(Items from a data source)
# # # #

/-- An arrival takes none of the bytes sampled, and writes nothing else. -/
theorem Sequenced.arrive (b : Byte) (h : Sequenced s) : Sequenced (arrive b s) := by
  have hl : s.sampled ≤ (Machine.arrive b s).stream.length := by
    have := h.sampled
    rcases arrive_length b s with ⟨-, e⟩ | ⟨-, e⟩ <;> omega
  by_cases hr : s.stream.length < Config.rxCapacity
  · rw [arrive_room hr] at hl ⊢
    exact ⟨h.idle, h.busy, h.other, h.sync, hl, h.bounded⟩
  · rw [arrive_full (Nat.not_lt.mp hr)] at hl ⊢
    exact ⟨h.idle, h.busy, h.other, h.sync, hl, h.bounded⟩

/-- A running SYNC is consistent when its progress is and the bytes it has sampled are there. -/
theorem sequenced_of_sync (hb : s.busy = true) (hd : decodeCommand s.cmd = .ok .sync) (hv : s.rspValid = false)
    (hp : SyncProgress s) (hn : s.sampled ≤ s.stream.length) (hk : s.slack ≤ Config.latExtra) : Sequenced s where
  idle h := by rw [hb] at h; cases h
  busy _ := hv
  other _ h := absurd hd h
  sync _ _ := hp
  sampled := hn
  bounded := hk

/-- Acceptance under a kept contract starts a consistent operation, whatever the state before (R25, R78). -/
theorem sequenced_accept (hk : breaksSync w s = false) : Sequenced (accept w s) := by
  have havail (hd : decodeCommand w = .ok .sync) : avail s ≤ s.stream.length :=
    (avail_eq (breaksSync_false_iff.mp hk hd)).le
  rcases accept_cases w s with e | ⟨hd, hl, e⟩ | ⟨hd, hl, e⟩ <;> rw [e]
  · by_cases hd : decodeCommand w = .ok .sync
    · exact sequenced_of_sync rfl hd rfl (by simp [SyncProgress, hd]) (Nat.zero_le _) le_rfl
    · exact ⟨fun h => by simp at h, fun _ => rfl, fun _ _ => by simp [hd, busySt_ne_idle],
        fun _ h => absurd h hd, Nat.zero_le _, le_rfl⟩
  · exact sequenced_of_sync rfl hd rfl ⟨rfl, hl⟩ (havail hd) le_rfl
  · exact sequenced_of_sync rfl hd rfl ⟨rfl, hl⟩ (havail hd) le_rfl

/-- A working edge of SYNC keeps the sequencer consistent. -/
theorem syncEdge_keeps_sequenced (h : Sequenced s) (hb : s.busy = true) (hd : decodeCommand s.cmd = .ok .sync)
    (hk : keepsContract s = true) (ht : syncEdge s = .next t) : Sequenced t := by
  have hp := h.sync hb hd
  have hn := h.sampled
  rcases syncEdge_next ht with ⟨hph, hl, rfl⟩ | ⟨u, c, l, hu, -, hs, htest⟩ | ⟨b, l, -, hs, hpop⟩ | ⟨-, rfl⟩
  · simp only [SyncProgress, hph] at hp
    refine Sequenced.finish ?_
    exact sequenced_of_sync hb hd (h.busy hb) ⟨hp.1, hl⟩ (avail_eq hk).le h.bounded
  · have hus : 4 ≤ u.sampled ∧ u.sampled ≤ s.stream.length ∧ u.busy = true ∧ decodeCommand u.cmd = .ok .sync ∧
        u.rspValid = false ∧ u.slack ≤ Config.latExtra := by
      rcases hu with ⟨-, hl, rfl⟩ | ⟨hph, rfl⟩
      · exact ⟨hl, (avail_eq hk).le, hb, hd, h.busy hb, h.bounded⟩
      · simp only [SyncProgress, hph] at hp
        exact ⟨hp.2, hn, hb, hd, h.busy hb, h.bounded⟩
    obtain ⟨h4, hle, hub, hud, huv, huk⟩ := hus
    rw [hs, List.length_cons] at hle
    rcases htest with ⟨-, rfl⟩ | ⟨h0, rfl⟩
    · refine Sequenced.finish ?_
      exact sequenced_of_sync hub hud huv rfl (show u.sampled - 1 ≤ l.length by omega) huk
    · exact sequenced_of_sync hub hud rfl ⟨rfl, show 3 ≤ u.sampled - 1 by omega, h0⟩
        (show u.sampled - 1 ≤ l.length by omega) huk
  · have hl : s.sampled - 1 ≤ l.length := by rw [hs, List.length_cons] at hn; omega
    rcases hpop with ⟨hph, rfl⟩ | ⟨hph, rfl⟩ | ⟨hph, rfl⟩ <;> simp only [SyncProgress, hph] at hp <;>
      obtain ⟨hst, hm, hf⟩ := hp
    · exact sequenced_of_sync hb hd rfl ⟨hst, show 2 ≤ s.sampled - 1 by omega, hf⟩ hl h.bounded
    · exact sequenced_of_sync hb hd rfl ⟨hst, show 1 ≤ s.sampled - 1 by omega, hf⟩ hl h.bounded
    · refine Sequenced.finish ?_
      exact sequenced_of_sync hb hd (h.busy hb) ⟨rfl, hf⟩ hl h.bounded
  · exact h.conclude

theorem edge_keeps_sequenced (h : Sequenced s) (ht : edge s = .next t) : Sequenced t := by
  rcases edge_next ht with ⟨-, rfl⟩ | ⟨-, -, -, rfl⟩ | ⟨-, -, -, ⟨d, rfl⟩ | rfl⟩ | ⟨hb, -, hd, hk, hw⟩
  · exact h.endPulse
  · exact h.waitEdge
  · exact sequenced_respond _ _ _
  · exact sequenced_respond _ _ _
  · exact syncEdge_keeps_sequenced h hb hd hk hw

theorem runLatched_sequenced (ht : runLatched w s = .next t) : Sequenced t := by
  cases atomicCase_of_runLatched ht with
  | pure => exact sequenced_respond _ _ _
  | short => exact sequenced_respond _ _ _
  | mismatch => exact sequenced_respond _ _ _
  | frame => exact sequenced_judgeFrame _

/-- Settles O41: by the input that causes the step. -/
theorem stepKeepsSequenced : Obligations.StepKeepsSequenced := by
  intro s t h ht
  cases stepCase_of_step ht with
  | arrive => exact (h.setInputs _).arrive _
  | write => exact ⟨h.idle, h.busy, h.other, h.sync, h.sampled, h.bounded⟩
  | miscount => exact ⟨h.idle, h.busy, h.other, h.sync, h.sampled, h.bounded⟩
  | reset => exact sequenced_resetEdge _
  | accept _ _ hk => exact sequenced_accept hk
  | atomic _ _ ht => exact runLatched_sequenced ht
  | clockEdge _ ht => exact edge_keeps_sequenced (h.setInputs _) ht

/-! ## What a clock edge does to each register -/

/-- `u` is `s` once the transport access of a clock edge is made: only SYNC pops a byte and writes `F`. -/
structure Accessed (s u : State) : Prop where
  rsp : u.rsp = s.rsp
  cmd : u.cmd = s.cmd
  busy : u.busy = s.busy
  claim : u.claim = s.claim
  inputs : u.inputs = s.inputs
  stream : u.stream = s.stream ∨ (s.busy = true ∧ decodeCommand s.cmd = .ok .sync ∧ ∃ b, s.stream = b :: u.stream)
  frame : u.frame = s.frame ∨
    (s.busy = true ∧ decodeCommand s.cmd = .ok .sync ∧ (Sequenced s → u.frame.header = 0xFF#8))

/-- The next states of a clock edge: the block goes on, or the running operation completes; `Validated` is SYNC's alone. -/
inductive EdgeCase (s : State) : State → Prop
  | goesOn {t : State} (ha : Accessed s t) : EdgeCase s t
  | completes {u : State} {v : Status} {d : Option DataWord} (ha : Accessed s u) (hb : s.busy = true)
      (hv : v = .validated → decodeCommand s.cmd = .ok .sync) : EdgeCase s (respond v d u)

theorem Accessed.refl (s : State) : Accessed s s := ⟨rfl, rfl, rfl, rfl, rfl, .inl rfl, .inl rfl⟩

theorem Accessed.endPulse (h : Accessed s u) : Accessed s (endPulse u) :=
  ⟨h.rsp, h.cmd, h.busy, h.claim, h.inputs, h.stream, h.frame⟩

theorem Accessed.waitEdge (h : Accessed s u) : Accessed s (waitEdge u) :=
  ⟨h.rsp, h.cmd, h.busy, h.claim, h.inputs, h.stream, h.frame⟩

theorem Accessed.conclude (h : Accessed s u) (hb : s.busy = true) (hd : decodeCommand s.cmd = .ok .sync) :
    EdgeCase s (conclude u) := by
  rcases conclude_cases u with ⟨-, e⟩ | ⟨-, e⟩ | ⟨-, e⟩ | ⟨-, -, -, e⟩ <;> rw [e]
  · exact .completes h hb fun _ => hd
  · exact .completes h hb fun _ => hd
  · obtain ⟨v, d, -, e⟩ := judgeFrame_eq_respond u
    exact e ▸ .completes h hb fun _ => hd
  · exact .goesOn h.endPulse

theorem Accessed.finish (h : Accessed s u) (hb : s.busy = true) (hd : decodeCommand s.cmd = .ok .sync) :
    EdgeCase s (finish u) := by
  rcases finish_cases u with ⟨-, e⟩ | ⟨-, e⟩ <;> rw [e]
  · exact .goesOn h.waitEdge
  · exact h.conclude hb hd

/-- While SYNC has bytes after the header to pop, `F` holds a header (R95). -/
theorem Sequenced.header_of_reading (h : Sequenced s) (hb : s.busy = true) (hd : decodeCommand s.cmd = .ok .sync)
    (hph : s.phase = .high ∨ s.phase = .low ∨ s.phase = .checksum) : s.frame.header = 0xFF#8 := by
  have hp := h.sync hb hd
  rcases hph with hph | hph | hph <;> simp only [SyncProgress, hph] at hp <;> exact hp.2.2

theorem syncEdge_case (hb : s.busy = true) (hd : decodeCommand s.cmd = .ok .sync) (ht : syncEdge s = .next t) :
    EdgeCase s t := by
  rcases syncEdge_next ht with ⟨-, -, rfl⟩ | ⟨u, c, l, hu, -, hs, htest⟩ | ⟨b, l, -, hs, hpop⟩ | ⟨-, rfl⟩
  · refine Accessed.finish ?_ hb hd
    exact ⟨rfl, rfl, rfl, rfl, rfl, .inl rfl, .inl rfl⟩
  · have hu : Accessed s u := by
      rcases hu with ⟨-, -, rfl⟩ | ⟨-, rfl⟩
      · exact ⟨rfl, rfl, rfl, rfl, rfl, .inl rfl, .inl rfl⟩
      · exact .refl _
    rcases htest with ⟨-, rfl⟩ | ⟨h0, rfl⟩
    · refine Accessed.finish ?_ hb hd
      exact ⟨hu.rsp, hu.cmd, hu.busy, hu.claim, hu.inputs, .inr ⟨hb, hd, c, hs⟩, hu.frame⟩
    · exact .goesOn ⟨hu.rsp, hu.cmd, hu.busy, hu.claim, hu.inputs, .inr ⟨hb, hd, c, hs⟩,
        .inr ⟨hb, hd, fun _ => h0⟩⟩
  · rcases hpop with ⟨hph, rfl⟩ | ⟨hph, rfl⟩ | ⟨hph, rfl⟩
    · exact .goesOn ⟨rfl, rfl, rfl, rfl, rfl, .inr ⟨hb, hd, b, hs⟩,
        .inr ⟨hb, hd, fun h => h.header_of_reading hb hd (.inl hph)⟩⟩
    · exact .goesOn ⟨rfl, rfl, rfl, rfl, rfl, .inr ⟨hb, hd, b, hs⟩,
        .inr ⟨hb, hd, fun h => h.header_of_reading hb hd (.inr (.inl hph))⟩⟩
    · refine Accessed.finish ?_ hb hd
      exact ⟨rfl, rfl, rfl, rfl, rfl, .inr ⟨hb, hd, b, hs⟩,
        .inr ⟨hb, hd, fun h => h.header_of_reading hb hd (.inr (.inr hph))⟩⟩
  · exact (Accessed.refl s).conclude hb hd

/-- A clock edge makes at most one transport access, and a busy block may complete. -/
theorem edgeCase_of_edge (ht : edge s = .next t) : EdgeCase s t := by
  rcases edge_next ht with ⟨-, rfl⟩ | ⟨-, -, -, rfl⟩ | ⟨hb, -, -, ⟨d, rfl⟩ | rfl⟩ | ⟨hb, -, hd, -, hw⟩
  · exact .goesOn (Accessed.refl s).endPulse
  · exact .goesOn (Accessed.refl s).waitEdge
  · exact .completes (.refl s) hb nofun
  · exact .completes (.refl s) hb nofun
  · exact syncEdge_case hb hd hw

/-- Whether or not the operation completes, an edge leaves the stream, `F` and the inputs as its access left them. -/
theorem EdgeCase.access (h : EdgeCase s t) :
    ∃ u, Accessed s u ∧ t.stream = u.stream ∧ t.frame = u.frame ∧ t.inputs = u.inputs := by
  cases h with
  | goesOn ha => exact ⟨t, ha, rfl, rfl, rfl⟩
  | completes ha => exact ⟨_, ha, rfl, rfl, rfl⟩

/-- An edge that leaves the block busy does not complete the operation. -/
theorem EdgeCase.accessed_of_busy (h : EdgeCase s t) (hb : t.busy = true) : Accessed s t := by
  cases h with
  | goesOn ha => exact ha
  | completes => cases hb

/-! ## The stream (R20, R21, R47) -/

/-- What `syncFn` takes is in the stream. -/
theorem syncFn_consumed_le (x : List Byte) : (syncFn x).consumed ≤ x.length := by
  unfold syncFn
  split
  · split_ifs <;> simp
  · exact Nat.zero_le _

theorem syncFn_consumed_of_mismatch {c0 c1 c2 c3 : Byte} {rest : List Byte} (h0 : c0 ≠ Config.header) :
    (syncFn (c0 :: c1 :: c2 :: c3 :: rest)).consumed = 1 := by
  have h : c0.toNat ≠ 0xFF := fun e => h0 (BitVec.eq_of_toNat_eq e)
  rw [syncFn, if_pos h]

theorem syncFn_consumed_of_frame {c0 c1 c2 c3 : Byte} {rest : List Byte} (h0 : c0 = Config.header) :
    (syncFn (c0 :: c1 :: c2 :: c3 :: rest)).consumed = 4 := by
  rw [h0, syncFn, if_neg (by decide)]
  split_ifs <;> rfl

/-- An atomic operation takes from the front of the stream what `syncFn` takes, if it is SYNC, and nothing else. -/
theorem runLatched_stream (ht : runLatched w s = .next t) :
    t.stream = s.stream ∨
      (decodeCommand w = .ok .sync ∧ t.stream = s.stream.drop (syncFn s.stream).consumed) := by
  cases atomicCase_of_runLatched ht with
  | pure => exact .inl rfl
  | short => exact .inl rfl
  | mismatch hd hs h0 => exact .inr ⟨hd, by rw [hs, syncFn_consumed_of_mismatch h0]; rfl⟩
  | frame hd hs h0 => exact .inr ⟨hd, by rw [hs, syncFn_consumed_of_frame h0, judgeFrame_stream]; rfl⟩

/-- The byte that arrives goes to the back, or one byte is lost at the capacity and the order stays (R46, R54). -/
theorem arrive_stream (b : Byte) (s : State) :
    (arrive b s).stream = s.stream ++ [b] ∨
      (Config.rxCapacity ≤ s.stream.length ∧ (arrive b s).stream.length = s.stream.length ∧
        (arrive b s).stream.Sublist (s.stream ++ [b])) := by
  rcases arrive_length b s with ⟨hr, -⟩ | ⟨hf, hl⟩
  · exact .inl (by rw [arrive_room hr])
  · refine .inr ⟨hf, hl, ?_⟩
    rw [arrive_full hf]
    exact List.eraseIdx_sublist _ _

/-- Settles O33: by the input that causes the step; at a clock edge by its one transport access. -/
theorem streamChangesOnlyByArrivalAndPop : Obligations.StreamChangesOnlyByArrivalAndPop := by
  intro s t ht
  by_cases hkept : t.stream = s.stream
  · exact .inr ⟨0, Nat.zero_le _, hkept, fun h => absurd rfl h⟩
  cases stepCase_of_step ht with
  | @arrive b rest hi => exact .inl ⟨b, rest, hi, arrive_stream b (setInputs rest s)⟩
  | write => exact absurd rfl hkept
  | miscount => exact absurd rfl hkept
  | reset => exact absurd rfl hkept
  | accept => exact absurd (accept_stream _ _) hkept
  | @atomic w rest _ hb hi hw =>
    obtain ⟨hd, e⟩ := (runLatched_stream hw).resolve_left hkept
    exact .inr ⟨_, syncFn_consumed_le _, e, fun _ => .inr ⟨rfl, hb, rest, eq_zero_of_decodeCommand_sync hd ▸ hi⟩⟩
  | clockEdge hc hw =>
    obtain ⟨u, hu, e, -⟩ := (edgeCase_of_edge hw).access
    obtain ⟨hb, hd, b, e'⟩ := hu.stream.resolve_left fun h => hkept (e.trans h)
    have e' : s.stream = b :: t.stream := by rw [e]; exact e'
    exact .inr ⟨1, by simp [e'], by simp [e'], fun _ => .inl ⟨rfl, hb, hd, hc⟩⟩

/-- Settles O39: an arrival is bounded by the capacity, and every other step leaves a suffix of the stream (O33). -/
theorem stepKeepsStreamBounded : Obligations.StepKeepsStreamBounded := by
  intro s t h ht
  unfold StreamBounded at *
  rcases streamChangesOnlyByArrivalAndPop s t ht with ⟨b, rest, hi, -⟩ | ⟨k, -, e, -⟩
  · cases (step_of_arrive hi).symm.trans ht
    rcases arrive_length b (setInputs rest s) with ⟨hr, e⟩ | ⟨-, e⟩
    · exact e ▸ hr
    · exact e ▸ h
  · rw [e, List.length_drop]
    exact (Nat.sub_le _ _).trans h

/-! ## The registers (R22, R26, R27, R29) -/

/-- Settles O34: by the input that causes the step. -/
theorem responseKeptUntilCompletion : Obligations.ResponseKeptUntilCompletion := by
  intro s t ht
  cases stepCase_of_step ht with
  | arrive => exact .inl (arrive_rsp _ _)
  | write => exact .inl rfl
  | miscount => exact .inl rfl
  | reset hi => exact .inr (.inl ⟨_, hi⟩)
  | accept => exact .inl (accept_rsp _ _)
  | atomic _ hi hw =>
    obtain ⟨hb, -, -, -, hv⟩ := runLatched_done hw
    exact .inr (.inr ⟨hb, hv, .inr ⟨_, _, hi⟩⟩)
  | clockEdge _ hw =>
    cases edgeCase_of_edge hw with
    | goesOn ha => exact .inl ha.rsp
    | completes _ hb => exact .inr (.inr ⟨rfl, rfl, .inl hb⟩)

/-- `VALID` belongs to the status, and `Validated` to SYNC, in the response of an atomic operation (R27). -/
theorem runLatched_valid (ht : runLatched w s = .next t) :
    t.rsp.valid = true ↔ t.rsp.status = .validated ∧ decodeCommand w = .ok .sync := by
  cases atomicCase_of_runLatched ht with
  | pure hd hv => rcases hv with rfl | rfl <;> simp [validFlag]
  | short => simp [validFlag]
  | mismatch => simp [validFlag]
  | frame hd =>
    obtain ⟨v, d, -, e⟩ := judgeFrame_eq_respond _
    rw [e]
    simp [validFlag_eq_true_iff, hd]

# # # #

→ WORK INSTRUCTIONS: Take exactly the lines from the one containing "(R25, R78). -/" through the one containing "fun _ h => absurd" in the data above, and output them with nothing added.

→ RESPONSE TO THE TASK:
/-- Acceptance under a kept contract starts a consistent operation, whatever the state before (R25, R78). -/
theorem sequenced_accept (hk : breaksSync w s = false) : Sequenced (accept w s) := by
  have havail (hd : decodeCommand w = .ok .sync) : avail s ≤ s.stream.length :=
    (avail_eq (breaksSync_false_iff.mp hk hd)).le
  rcases accept_cases w s with e | ⟨hd, hl, e⟩ | ⟨hd, hl, e⟩ <;> rw [e]
  · by_cases hd : decodeCommand w = .ok .sync
    · exact sequenced_of_sync rfl hd rfl (by simp [SyncProgress, hd]) (Nat.zero_le _) le_rfl
    · exact ⟨fun h => by simp at h, fun _ => rfl, fun _ _ => by simp [hd, busySt_ne_idle],
        fun _ h => absurd h hd, Nat.zero_le _, le_rfl⟩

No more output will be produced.